Explainability: Methods such as steering vectors, sparse autoencoders, and circuit tracing can be used to understand what the model does and why based on its activations.
Safety: Detecting and discouraging undesirable features during training or implementing run-time supervision to interrupt a model that is deviating. Detect new or risky capabilities.
Drift detection: During model development, it is important to understand when a newly trained model is behaving differently and to what extent.
Training improvement: Understanding the contribution of aspects of the model’s behavior to its overall performance optimizes model development. For example, unnecessary Chain-of-Thought steps can be discouraged during training, which leads to smaller, faster, or potentially more powerful models.
Scientific and linguistic learnings: Use the models as an object to study to better understand AI, language acquisition and cognition.

LLM interpretability research

The field of interpretability has steadily developed over the last few years, answering exciting questions along the way. Just three years ago, it was unclear whether or not the learnings outlined below would manifest. This is a brief history of key insights:

In-context learning and pattern understanding: During LLM training, some attention heads gain the capability to collaborate as pattern identifiers, greatly enhancing an LLM’s in-context learning capabilities [7]. Thus, some aspects of LLMs represent algorithms that enable capabilities applicable outside the space of the training data.
World understanding: Do LLMs memorize all of their answers, or do they understand the content in order to form an internal mental model before answering? This topic has been heavily debated, and the first convincing evidence that LLMs create an internal world model was published at the end of 2022. To demonstrate this, the researchers recovered the board state of the game Othello from the residual stream [8, 9]. Many more indications followed swiftly. Space and time neurons were identified [10].
Memorization or generalization: Do LLMs simply regurgitate what they have seen before, or do they reason for themselves? The evidence here was somewhat unclear [11]. Intuitively, smaller LLMs form smaller world models (i.e., in 2023, the evidence for generalization was less convincing than in 2025). Newer benchmarks [12, 13] aim to limit contamination with material that may be within a model’s training data, and focus specifically on the generalization capability. Their performance there is still substantial.
LLMs develop deeper generalization abilities for some concepts during their training. To quantify this, indicators from interpretability methods were used [14].
Superposition: Properly trained neural networks compress knowledge and algorithms into approximations. Because there are more features than there are dimensions to indicate them, this results in so-called superposition, where polysemantic neurons may contribute to multiple features of a model [15]. See Superposition: What Makes it Difficult to Explain Neural Network (Shuyang) for an explanation of this phenomenon. Basically, because neurons act in multiple functions, interpreting their activation can be ambiguous and difficult. This is a major reason why interpretability research focuses more on the residual stream than on the activation of individual, polysemantic neurons.
Representation engineering: Beyond surface facts, such as board states, space, and time, it is possible to identify semantically meaningful vector directions within the residual stream [16]. Once a direction is identified, it can be examined or modified. This can be used to identify or influence hidden behaviors, among other things.
Latent knowledge: Do LLMs possess internal knowledge that they keep to themselves? They do, and methods for discovering latent knowledge aim to extract it [17, 18]. If a model knows something that is not reflected in its prediction output, this is highly relevant to explainability and safety. Attempts have been made to audit such hidden objectives, which can be inserted into a model inadvertently or purposely, for research purposes [19].
Steering: The residual stream can be manipulated with such an additional activation vector to change the model’s behavior in a targeted way [20]. To determine this steering vector, one can record the residual stream during two consecutive runs (inferences) with opposite prompts and subtract one from the other. For instance, this can turn the style of the generated output from happy to sad, or from safe to dangerous. The activation vector is usually injected into a middle layer of the neural network.
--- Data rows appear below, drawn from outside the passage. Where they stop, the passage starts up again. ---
-- ==== Sys2Proof/Laws/Legal.lean ====
section
/-!
SUPPORT. Every operation of the module keeps what `Legal` says: the canonical forms of memory and vaults, the common
library's whole blocks, the steps of the arithmetic clock, and the measurement registers that stay zero. One lemma for each
function of a state, named after it.
-/
open Sys2Proof Sys2Proof.Machine Sys2Proof.Laws
namespace Sys2Proof.Laws
set_option Elab.async false

/-- `Legal`, of the fields that it reads. -/
def LegalAt (mem vault : SMap Byte) (clock : Nat) (mrs : List (BitVec 256)) : Prop :=
  SMap.wf mem 0 = true ∧ SMap.wf vault 0 = true ∧
    (clock = 1400 ∨ clock = 1200 ∨ clock = 1000 ∨ clock = 800) ∧ ∀ i, 5 ≤ i → i ≤ 7 → (mrs[i]?).getD 0 = 0

/-- `Legal` reads these fields of a state and no other. -/
theorem legal_at (s : State) : Legal s ↔ LegalAt s.mem s.vault s.clock s.mrs :=
  ⟨fun h => ⟨h.1, h.2, h.4, h.5⟩, fun h => ⟨h.1, h.2.1, library_legal s, h.2.2.1, h.2.2.2⟩⟩

theorem fold_legal {α : Type} (f : State → α → State) (l : List α) (s : State) (hf : ∀ s a, Legal s → Legal (f s a)) (h : Legal s) : Legal (l.foldl f s) := by
  induction l generalizing s with
  | nil => exact h
  | cons a l ih => exact ih _ (hf s a h)

theorem fold_legal1 {α β : Type} (f : State × β → α → State × β) (l : List α) (s : State × β) (hf : ∀ s a, Legal s.1 → Legal (f s a).1) (h : Legal s.1) : Legal (l.foldl f s).1 := by
  induction l generalizing s with
  | nil => exact h
  | cons a l ih => exact ih _ (hf s a h)

/-- A body of a unit that keeps `Legal`. -/
def BodyLegal (b : Body) : Prop := ∀ s es, Legal s → Legal (b s es).1

theorem modPart_legal (s : State) (p : Nat) (f : Partition → Partition) (h : Legal s) : Legal (State.modPart s p f) := by
  unfold State.modPart; grind [BodyLegal, legal_at, fold_legal]

theorem modContext_legal (s : State) (p c : Nat) (f : Context → Context) (h : Legal s) : Legal (State.modContext s p c f) := by
  unfold State.modContext; grind [BodyLegal, legal_at, fold_legal]

theorem message_legal (s : State) (fn vector : Nat) (h : Legal s) : Legal (State.message s fn vector) := by
  unfold State.message; grind [BodyLegal, legal_at, fold_legal]

theorem writeGranule_legal (s : State) (g ver : Nat) (cells : List (Nat × Byte)) (h : Legal s) : Legal (s.writeGranule g ver cells).1 := by
  have hm := writeGranule_wf s g ver cells h.mem
  refine (legal_at _).mpr ⟨hm, ?_⟩
  have := ((legal_at s).mp h).2
  unfold State.writeGranule
  dsimp only
  split <;> exact this

theorem writeCells_legal (s : State) (cells : List (Nat × Byte)) (ver : Nat) (h : Legal s) : Legal (s.writeCells cells ver).1 :=
  fold_legal1 _ _ (s, []) (fun x g hx => writeGranule_legal x.1 g ver cells hx) h

theorem writePhys_legal (s : State) (a : Nat) (bs : List Byte) (ver : Nat) (h : Legal s) : Legal (State.writePhys s a bs ver) := by
  unfold State.writePhys; grind [BodyLegal, legal_at, fold_legal, writeCells_legal]

theorem fresh_legal (s : State) (h : Legal s) : Legal (State.fresh s).1 := by
  unfold State.fresh; grind [BodyLegal, legal_at, fold_legal]

theorem touchBlock_legal (s : State) (a : Nat) (hint : BitVec 2) (h : Legal s) : Legal (State.touchBlock s a hint) := by
  unfold State.touchBlock; grind [BodyLegal, legal_at, fold_legal, fresh_legal]

theorem pushRecord_legal (s : State) (p c : Nat) (rec : List Byte) (h : Legal s) : Legal (State.pushRecord s p c rec) := by
  unfold State.pushRecord; grind [BodyLegal, legal_at, fold_legal, message_legal, modContext_legal, writePhys_legal]

theorem raiseFault_legal (s : State) (p c addr cause kind core pc who : Nat) (h : Legal s) : Legal (State.raiseFault s p c addr cause kind core pc who).1 := by
  unfold State.raiseFault; grind [BodyLegal, legal_at, fold_legal, modContext_legal, pushRecord_legal]

theorem logRecord_legal (s : State) (p c addr cause kind core pc who : Nat) (h : Legal s) : Legal (State.logRecord s p c addr cause kind core pc who) := by
  unfold State.logRecord; grind [BodyLegal, legal_at, fold_legal, modContext_legal, pushRecord_legal]

theorem flushMisses_legal (s : State) (n : Nat) (h : Legal s) : Legal (s.flushMisses n) := by
  induction n generalizing s with
  | zero => exact h
  | succ n ih => unfold State.flushMisses; grind [BodyLegal, legal_at, fold_legal, pushRecord_legal]

theorem trace_legal (s : State) (p c agent event core status handle wglin detail : Nat) (h : Legal s) : Legal (State.trace s p c agent event core status handle wglin detail) := by
  unfold State.trace; grind [BodyLegal, legal_at, fold_legal, modContext_legal, writePhys_legal]

theorem tlbFill_legal (s : State) (place p c : Nat) (g : Page) (h : Legal s) : Legal (State.tlbFill s place p c g) := by
  unfold State.tlbFill; grind [BodyLegal, legal_at, fold_legal]

theorem pageWalk_legal (s : State) (p c core va kind : Nat) (h : Legal s) : Legal (State.pageWalk s p c core va kind).1 := by
  unfold State.pageWalk; grind [BodyLegal, legal_at, fold_legal, tlbFill_legal]

theorem lookup_legal (s : State) (p c core va kind : Nat) (h : Legal s) : Legal (State.lookup s p c core va kind).1 := by
  unfold State.lookup; grind [BodyLegal, legal_at, fold_legal, pageWalk_legal, tlbFill_legal]

theorem translate_legal (s : State) (p c core addr kind : Nat) (h : Legal s) : Legal (State.translate s p c core addr kind).1 := by
  unfold State.translate; grind [BodyLegal, legal_at, fold_legal, lookup_legal]

theorem touchPage_legal (s : State) (g : Page) (va : Nat) (h : Legal s) : Legal (State.touchPage s g va) := by
  unfold State.touchPage; grind [BodyLegal, legal_at, fold_legal, touchBlock_legal]

theorem writePage_legal (s : State) (g : Page) (va : Nat) (bs : List Byte) (h : Legal s) : Legal (State.writePage s g va bs) := by
  unfold State.writePage; grind [BodyLegal, legal_at, fold_legal, writePhys_legal]

theorem translateRuns_legal (s : State) (p c core kind : Nat) (rs : List (Nat × Nat)) (h : Legal s) : Legal (s.translateRuns p c core kind rs).1 := by
  induction rs generalizing s with
  | nil => exact h
  | cons r rs ih => unfold State.translateRuns; grind [BodyLegal, legal_at, fold_legal, translate_legal]

theorem touchRuns_legal (s : State) (rs : List (Nat × Nat × Page)) (h : Legal s) : Legal (State.touchRuns s rs) := by
  unfold State.touchRuns; grind [BodyLegal, legal_at, fold_legal, touchPage_legal]

theorem readVirt_legal (s : State) (p c core a n : Nat) (h : Legal s) : Legal (State.readVirt s p c core a n).1 := by
  unfold State.readVirt; grind [BodyLegal, legal_at, fold_legal, touchRuns_legal, translateRuns_legal]

theorem readCode_legal (s : State) (p c core a n : Nat) (view : View) (h : Legal s) : Legal (State.readCode s p c core a n view).1 := by
  unfold State.readCode; grind [BodyLegal, legal_at, fold_legal, readVirt_legal, translateRuns_legal]

theorem writeVirt_legal (s : State) (p c core a : Nat) (bs : List Byte) (h : Legal s) : Legal (State.writeVirt s p c core a bs).1 := by
  unfold State.writeVirt; grind [BodyLegal, legal_at, fold_legal, touchRuns_legal, translateRuns_legal, writePage_legal]

theorem modWg_legal (s : State) (wid : Nat) (f : Workgroup → Workgroup) (h : Legal s) : Legal (State.modWg s wid f) := by
  unfold State.modWg; grind [BodyLegal, legal_at, fold_legal]

theorem modGroup_legal (s : State) (wid gi : Nat) (f : Group → Group) (h : Legal s) : Legal (State.modGroup s wid gi f) := by
  unfold State.modGroup; grind [BodyLegal, legal_at, fold_legal, modWg_legal]

theorem modThread_legal (s : State) (wid gi ti : Nat) (f : Thread → Thread) (h : Legal s) : Legal (State.modThread s wid gi ti f) := by
  unfold State.modThread; grind [BodyLegal, legal_at, fold_legal, modGroup_legal]

theorem modResident_legal (s : State) (p c core : Nat) (f : Resident → Resident) (h : Legal s) : Legal (State.modResident s p c core f) := by
  unfold State.modResident; grind [BodyLegal, legal_at, fold_legal]

theorem writeRegs_legal (s : State) (wid gi ti : Nat) (gDst : Bool) (ws : List (Nat × Word)) (h : Legal s) : Legal (State.writeRegs s wid gi ti gDst ws) := by
  unfold State.writeRegs; grind [BodyLegal, legal_at, fold_legal, modGroup_legal, modThread_legal]

theorem writeMasks_legal (s : State) (wid gi ti : Nat) (ks : List (Nat × Bool)) (h : Legal s) : Legal (State.writeMasks s wid gi ti ks) := by
  unfold State.writeMasks; grind [BodyLegal, legal_at, fold_legal, modThread_legal]

theorem addPending_legal (s : State) (wid gi ti : Nat) (ps : List Pending) (h : Legal s) : Legal (State.addPending s wid gi ti ps) := by
  unfold State.addPending; grind [BodyLegal, legal_at, fold_legal, modThread_legal]

theorem addGPending_legal (s : State) (wid gi : Nat) (ps : List Pending) (h : Legal s) : Legal (State.addGPending s wid gi ps) := by
  unfold State.addGPending; grind [BodyLegal, legal_at, fold_legal, modGroup_legal]

theorem quireEntryIn_legal (s : State) (p c core t q : Nat) (view : View) (h : Legal s) : Legal (State.quireEntryIn s p c core t q view).1 := by
  unfold State.quireEntryIn; grind [BodyLegal, legal_at, fold_legal, readCode_legal]

theorem quireEntry_legal (s : State) (p c core q : Nat) (view : View) (h : Legal s) : Legal (State.quireEntry s p c core q view).1 := by
  unfold State.quireEntry; grind [BodyLegal, legal_at, fold_legal, quireEntryIn_legal]

theorem requestLoad_legal (s : State) (p c core q : Nat) (view : View) (h : Legal s) : Legal (State.requestLoad s p c core q view).1 := by
  unfold State.requestLoad; grind [BodyLegal, legal_at, fold_legal, modResident_legal, quireEntry_legal]

theorem enterQuire_legal (s : State) (p c core q : Nat) (h : Legal s) : Legal (State.enterQuire s p c core q) := by
  unfold State.enterQuire; grind [BodyLegal, legal_at, fold_legal, modResident_legal]

theorem setPc_legal (s : State) (wid gi ti : Nat) (pc : Word) (h : Legal s) : Legal (State.setPc s wid gi ti pc) := by
  unfold State.setPc; grind [BodyLegal, legal_at, fold_legal, enterQuire_legal, modThread_legal]

theorem withdrawFetches_legal (s : State) (wid : Nat) (h : Legal s) : Legal (State.withdrawFetches s wid) := by
  unfold State.withdrawFetches; grind [BodyLegal, legal_at, fold_legal]

theorem debugStop_legal (s : State) (wid why bpn : Nat) (pc : Word) (h : Legal s) : Legal (State.debugStop s wid why bpn pc) := by
  unfold State.debugStop; grind [BodyLegal, legal_at, fold_legal, logRecord_legal, modContext_legal, withdrawFetches_legal]

theorem undeliverable_legal (s : State) (wid : Nat) (pc : Word) (t : Trap) (nested : Bool) (lane : Nat) (h : Legal s) : Legal (State.undeliverable s wid pc t nested lane) := by
  unfold State.undeliverable; grind [BodyLegal, legal_at, fold_legal, debugStop_legal, logRecord_legal]

theorem clearMarks_legal (s : State) (wid gi ti cause : Nat) (h : Legal s) : Legal (State.clearMarks s wid gi ti cause) := by
  unfold State.clearMarks; grind [BodyLegal, legal_at, fold_legal, modGroup_legal]

theorem enterHandler_legal (s : State) (wid gi ti : Nat) (vec pc resume : Word) (cause set : Nat) (h : Legal s) : Legal (State.enterHandler s wid gi ti vec pc resume cause set) := by
  unfold State.enterHandler; grind [BodyLegal, legal_at, fold_legal, clearMarks_legal, modGroup_legal, setPc_legal]

theorem holdLanes_legal (s : State) (wid gi set : Nat) (is : List Nat) (h : Legal s) : Legal (State.holdLanes s wid gi set is) := by
  unfold State.holdLanes; grind [BodyLegal, legal_at, fold_legal, modThread_legal]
Similarly, a steering vector can be used to measure how strongly a model responds in a given direction.
Steering methods were attempted to reduce lies, hallucinations and other undesirable tendencies of LLMs. However, it does not always work reliably. Efforts have been made to develop measures of how well a model can be guided toward a given concept [21].
Chess: The board state of chess games as well as the language model’s estimation of the opponent’s skill level can also be recovered from the residual stream [22]. Modifying the vector representing the expected skill level was also used to improve the model’s performance in the game.
Refusals: It was found that refusals could be prevented or elicited using steering vectors [23]. This suggests that some safety behaviors may be linearly accessible.
Emotion: LLMs can derive emotional states from a given input text, which can be measured. The results are consistent and psychologically plausible in light of cognitive appraisal theory [24]. This is interesting because it suggests that LLMs can mirror many of our human tendencies in their world models.
Features: As mentioned earlier, neurons in an LLM are not very helpful for understanding what is happening internally.
Initially, OpenAI tried to have GPT-4 guess which features the neurons respond to based on their activation in response to different example texts [25]. In 2023, Anthropic and others joined this major topic and applied auto-encoder neural networks to automate the interpretation of the residual stream [26, 27]. Their work enables the mapping of the residual stream into monosemantic features that describe an interpretable attribute of what is occurring. However, it was later shown that not all of these features are one-dimensionally linear [28].
The automation of feature analysis remains a topic of interest and research, with more work being done in this area [29].
Currently, Anthropic, Google, and others are actively contributing to Neuronpedia, a mecca for researchers studying interpretability.
Hallucinations: LLMs often produce untrue statements, or “hallucinate.” Mechanistic interventions have been used to identify the causes of hallucinations and mitigate them [30, 31].
Features suitable for probing and influencing hallucinations have also been identified [32]. Accordingly, the model has some “self-knowledge” of when it is producing incorrect statements.
Circuit tracing: In LLMs, circuit analysis, i.e., the analysis of the interaction of attention heads and MLPs, allows for the specific attribution of behaviors to such circuits [33, 34]. Using this method, researchers can determine not only where information is within the residual stream but also how the given model computed it. Efforts are ongoing to do this on a larger scale.
Human brain comparisons and insights: Neural activity from humans has been compared to activations in OpenAI’s Whisper speech-to-text model [35]. Surprising similarities were found. However, this should not be overinterpreted; it may simply be a sign that LLMs have acquired effective strategies. Interpretability research allows such analyses to be performed in the first place.
Self-referential first-person view and claims of consciousness: Interestingly, suppressing features associated with deception led to more claims of consciousness and deeper self-referential statements by LLMs [36]. Again, the results should not be overinterpreted, but they are interesting to consider as LLMs become more capable and challenge us more often.

This review demonstrated the power of causal interventions on internal activations. Rather than relying on correlational observations of a black-box system, the system can be dissected and analyzed.

Conclusion

Interpretability is an exciting research area that provides surprising insights into an LLM’s behavior and capabilities. It can even reveal interesting parallels to human cognition. Many (mostly narrow) LLM behaviors can be explained for a given model to produce valuable insights. However, the sheer number of models and the number of possible questions to ask will likely prevent us from fully deciphering any large model — or even all of them — as the enormous time investment may simply not yield sufficient benefit. This is why shifts to automated analysis are happening, to apply mechanistic insight systematically.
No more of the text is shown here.